*Brief*: Each line from the one containing "x.owner == o" through the last line of the entries below is to be transcribed exactly. Nothing else belongs in the reply.

======== Records supplied

def scalarBad (c : Curve) (v : Nat) : Bool := v == 0 || decide (c.n ≤ v)
/-- A point as x and y, or zeros refused (R433 order 3). -/
def pointOut (c : Curve) : Pt → SbOut
  | none => .error stPkRange
  | some (x, y) => .ok (beBytes c.lp x ++ beBytes c.lp y)
/-- Scalar d and point P of SMUL and ECDH, checked. -/
def scalarPoint (c : Curve) (b : List Byte) : Except Nat (Nat × Nat × Nat) :=
  let d := beNat (slice b 0 c.ln)
  let x := beNat (slice b c.ln c.lp)
  let y := beNat (slice b (c.ln + c.lp) c.lp)
  if scalarBad c d ∨ c.p ≤ x ∨ c.p ≤ y then .error stPkRange
  else if !onCurve c x y then .error stPkCurve
  else .ok (d, x, y)
def smulOf (c : Curve) (b : List Byte) : SbOut := match scalarPoint c b with
  | .error e => .error e
  | .ok (d, x, y) => pointOut c (ptMul c d (some (x, y)))
def ecdhOf (c : Curve) (b : List Byte) : SbOut := match scalarPoint c b with
  | .error e => .error e
  | .ok (d, x, y) => match ptMul c (d * c.h) (some (x, y)) with
    | none => .error stPkRange
    | some (x, _) => .ok (beBytes c.lp x)
def signOf (c : Curve) (b : List Byte) : SbOut :=
  let e := beNat (slice b 0 c.ln)
  let d := beNat (slice b c.ln c.ln)
  let k := beNat (slice b (2 * c.ln) c.ln)
  if scalarBad c d ∨ scalarBad c k then .error stPkRange
  else match ecdsaSign c e d k with
    | none => .error stPkRange
    | some (r, t) => .ok (beBytes c.ln r ++ beBytes c.ln t)
def verifyOf (c : Curve) (b : List Byte) : SbOut :=
  let e := beNat (slice b 0 c.ln)
  let x := beNat (slice b c.ln c.lp)
  let y := beNat (slice b (c.ln + c.lp) c.lp)
  let r := beNat (slice b (c.ln + 2 * c.lp) c.ln)
  let t := beNat (slice b (2 * c.ln + 2 * c.lp) c.ln)
  if scalarBad c r ∨ scalarBad c t ∨ c.p ≤ x ∨ c.p ≤ y then .error stPkRange
  else if !onCurve c x y then .error stPkCurve
  else .ok (beBytes 8 (b2n (ecdsaVerify c e (x, y) r t)))
def modexpOf (w : Nat) (b : List Byte) : SbOut :=
  let l := w / 8
  let m := beNat (slice b 0 l)
  let x := beNat (slice b l l)
  if m % 2 = 0 ∨ m < 3 ∨ m ≤ x then .error stPkRange else .ok (beBytes l (powMod x (beNat (slice b (2 * l) l)) m))
/-- Parameters of LOADCURVE. -/
def curveOf (b : List Byte) : Curve :=
  let w := beNat (slice b 0 2)
  let nb := beNat (slice b 2 2)
  let lp := cdiv w 8
  let f (i : Nat) : Nat := beNat (slice b (8 + i * lp) lp)
  { w := w, nb := nb, h := beNat (slice b 4 1), p := f 0, a := f 1, b := f 2, gx := f 3, gy := f 4
    n := beNat (slice b (8 + 5 * lp) (cdiv nb 8)) }
/-- The checks of LOADCURVE (R434). -/
def curveAccepted (c : Curve) : Bool :=
  let d : Int := (c.h * c.n : Nat) - ((c.p : Int) + 1)
  decide (160 ≤ c.w) && decide (c.w ≤ 521) && c.p.testBit (c.w - 1) && decide (c.nb ≤ c.w + 1) && decide (1 ≤ c.h) && decide (c.h ≤ 8) &&
    decide (c.a < c.p) && decide (c.b < c.p) && decide (c.gx < c.p) && decide (c.gy < c.p) && bailliePsw c.p &&
    (4 * c.a * c.a * c.a + 27 * c.b * c.b) % c.p != 0 && onCurve c c.gx c.gy && bailliePsw c.n &&
    (ptMul c c.n c.base).isNone && decide (d * d ≤ 4 * (c.p : Int))

/-- DEV_ID as the register reads (R63). -/
def devId (s : State) : Nat := s.attic.part % 65536 * 65536 + s.attic.stepping % 256 * 256 + s.attic.package % 256
/-- DEED_DIGEST as the register reads (R95). -/
def deedDigest (s : State) : Nat := match s.deed with
  | some d => digest8 d.digest
  | none => 0
/-- The report of ATTEST without its signature (R435). -/
def attestReport (s : State) (o : SbOwner) (challenge : List Byte) : List Byte :=
  let lease := match o with
    | .hh h => match (hhAt s h).lease with
      | some l => (beBytes 48 l.digest).take 8
      | none => leBytes 8 0
    | _ => leBytes 8 0
  let key := match ptMul p384 s.attic.attestKey p384.base with
    | some (x, y) => beBytes 48 x ++ beBytes 48 y
    | none => List.replicate 96 0
  slice challenge 0 48 ++ leBytes 4 (devId s) ++ leBytes 8 s.attic.serial ++ leBytes 8 (deedDigest s) ++ lease ++
    leBytes 4 s.boot.fwSeq ++ List.replicate 16 0 ++ key
def attestOf (s : State) (o : SbOwner) (challenge : List Byte) : SbOut :=
  let rep := attestReport s o challenge
  let dg := sha384 (rep.take 96)
  match ecdsaSign p384 (beNat dg) s.attic.attestKey (nonce6979 s.attic.attestKey dg) with
  | none => .error stPkRange
  | some (r, t) => .ok (rep ++ beBytes 48 r ++ beBytes 48 t)

/-- The arithmetic of the operation in flight with this code; a failed check leaves zeros for its output (R433). -/
def sbRun (s : State) (op : Nat) (f : State → SbOp → SbOut) : State := match s.sb.cur with
  | none => s
  | some x =>
    if x.stage ≠ .fetched ∨ blkOp x.block ≠ op then s
    else
      let y : SbOp := match f s x with
        | .ok r => { x with result := r, status := stOk, stage := .computed }
        | .error st => { x with result := List.replicate (blkOutLen x.block) 0, status := st, stage := .computed }
      upSbx s fun b => { b with cur := some y, elapsed := runTime s x % 2 ^ 32 }
/-- An operation on the slot that the block names. -/
def onSlot (f : Curve → List Byte → SbOut) (s : State) (x : SbOp) : SbOut := match slotCurve s (blkCurve x.block) with
  | some c => f c x.input
  | none => .error stPkParam
def execSmul (s : State) : Out := .next (sbRun s 1 (onSlot smulOf))
def execEcdh (s : State) : Out := .next (sbRun s 2 (onSlot ecdhOf))
def execSign (s : State) : Out := .next (sbRun s 3 (onSlot signOf))
def execVerify (s : State) : Out := .next (sbRun s 4 (onSlot verifyOf))
def execModexp (s : State) : Out := .next (sbRun s 5 fun _ x => modexpOf (blkBits x.block) x.input)
def execSha384 (s : State) : Out := .next (sbRun s 6 fun _ x => .ok (sha384 x.input))
def execAttest (s : State) : Out := .next (sbRun s 8 fun t x => attestOf t x.owner x.input)
/-- LOADCURVE: the slot becomes valid when every check passes (R434). -/
def loadCurveOp (s : State) : State :=
  let t := sbRun s 7 fun _ x => if curveAccepted (curveOf x.input) then .ok [] else .error stPkParam
  match s.sb.cur, t.sb.cur with
  | some x, some y =>
    if x.stage = .fetched ∧ y.stage = .computed ∧ y.status = stOk then match fin? 5 (blkCurve y.block - 3) with
      | some i => upSbx t fun b => { b with curves := b.curves.set i.val (some (curveOf y.input)) i.isLt }
      | none => t
    else t
  | _, _ => t
def execLoadcurve (s : State) : Out := .next (loadCurveOp s)

/- The result (R328, R436, R439). -/

/-- Zeros over the output with the bytes of the failed ranges, from the first failing one on, left open. -/
def partialResult (occasion n off : Nat) : List Byte :=
  (List.range n).map fun i => if i < off then 0 else Config.freeByte occasion i
/-- STRONGBOX_COMPLETE: `fail` is the first byte of an output write that failed in part (R328). -/
def sbCompleteOp (s : State) (fail : Option Nat) : State := match s.sb.cur with
  | none => s
  | some x =>
    if x.stage ≠ .computed then s
    else
      let out := blkOut x.block
      let n := x.result.length
      let part := match fail with
        | some o => if o < n then some o else none
        | none => none
      let bs := match part with
        | some o => partialResult s.fresh n o
        | none => x.result
      let st := if part.isSome then stPartial else x.status
      let off := part.getD 0
      match x.owner with
      | .hh h => match hWrite s h true out bs with
        | .ok t => sbEnd (tickFresh t) x st off
        | .error (.fault e va) => sbSuspend s x h .outFault e va 0
        | .error e => sbEnd (noteMErr s h 7 e) x e.status 0
      | _ => sbEnd (tickFresh (if n = 0 then s else cWrite s out bs)) x st off
def execStrongboxComplete (fail : Option Nat) (s : State) : Out := .next (sbCompleteOp s fail)

/- Resume, abort, pre-emption (R436-R438). -/

/-- RESUME of the owner's suspended operation. -/
def sbResumeOp (s : State) (o : SbOwner) : State := match s.sb.cur with
  | none => s
  | some x =>
    if x.owner ≠ o then s
    else match x.stage with
      | .inFault => if x.block.isEmpty then (match o with
          | .hh h => sbBlock s o (hhAt s h).sb.block
          | _ => s)
        else sbFetch s x
      | .outFault => upSbx s fun b => { b with cur := some { x with stage := .computed } }
      | _ => s
def execSbResume (a : Agent) (s : State) : Out := .next (pfRow s a fun s => sbResumeOp s (sbOwnerOf a))
def execSbHreqResume (a : Agent) (h : Hh) (s : State) : Out := .next (hhRow s a h fun s => sbResumeOp s (.hh h))

/-- ABORT by an owner: its operation, or its waiting request. -/
def sbAbortBy (s : State) (o : SbOwner) : State := match o with
  | .hh h => sbDrop s h
  | _ =>
    let mine := match s.sb.cur with
      | some x => x.owner == o
      | none => false
    if mine then sbAbortOp s
    else if !sbHas s o then s
    else
      let s := upSbx s fun b => { b with
        house := if o = .house then none else b.house, pf := if o = .pf then none else b.pf, status := stPkAbort, evDone := true }
      raise s 2
def execSbAbort (a : Agent) (s : State) : Out := .next (pfRow s a fun s => settle (sbAbortBy s (sbOwnerOf a)))
def execSbHreqAbort (a : Agent) (h : Hh) (s : State) : Out := .next (hhRow s a h fun s => settle (sbAbortBy s (.hh h)))

def sbSuspended (x : SbOp) : Bool := x.stage == .inFault || x.stage == .outFault
/-- STRONGBOX_SUSPEND_TIMEOUT: 100 ms of suspension. -/
def execStrongboxSuspendTimeout (s : State) : Out := .next <| match s.sb.cur with
  | some x => if sbSuspended x then settle (sbAbortOp s) else s
  | none => s
/-- STRONGBOX_PREEMPT: another owner's operation ends at a boundary of 800,000 SCLK, or at once while suspended. -/
def sbPreemptOp (s : State) : State := match s.sb.cur with
  | some x =>
    if x.owner ≠ .house ∧ (s.sb.house.isSome ∨ houseWaits s) ∧ (sbSuspended x ∨ (x.stage = .fetched ∧ runTime s x > 800000)) then
      settle (sbAbortOp (upSbx s fun b => { b with evPreempt := true }))
    else s
  | none => s
def execStrongboxPreempt (s : State) : Out := .next (sbPreemptOp s)

end Sys2Proof.Machine
end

================

*Result below*:
      | some x => x.owner == o
      | none => false
    if mine then sbAbortOp s
    else if !sbHas s o then s
    else
      let s := upSbx s fun b => { b with
        house := if o = .house then none else b.house, pf := if o = .pf then none else b.pf, status := stPkAbort, evDone := true }
      raise s 2
def execSbAbort (a : Agent) (s : State) : Out := .next (pfRow s a fun s => settle (sbAbortBy s (sbOwnerOf a)))
def execSbHreqAbort (a : Agent) (h : Hh) (s : State) : Out := .next (hhRow s a h fun s => settle (sbAbortBy s (.hh h)))

def sbSuspended (x : SbOp) : Bool := x.stage == .inFault || x.stage == .outFault
/-- STRONGBOX_SUSPEND_TIMEOUT: 100 ms of suspension. -/
def execStrongboxSuspendTimeout (s : State) : Out := .next <| match s.sb.cur with
  | some x => if sbSuspended x then settle (sbAbortOp s) else s
  | none => s
/-- STRONGBOX_PREEMPT: another owner's operation ends at a boundary of 800,000 SCLK, or at once while suspended. -/
def sbPreemptOp (s : State) : State := match s.sb.cur with
  | some x =>
    if x.owner ≠ .house ∧ (s.sb.house.isSome ∨ houseWaits s) ∧ (sbSuspended x ∨ (x.stage = .fetched ∧ runTime s x > 800000)) then
      settle (sbAbortOp (upSbx s fun b => { b with evPreempt := true }))
    else s
  | none => s
def execStrongboxPreempt (s : State) : Out := .next (sbPreemptOp s)

end Sys2Proof.Machine
end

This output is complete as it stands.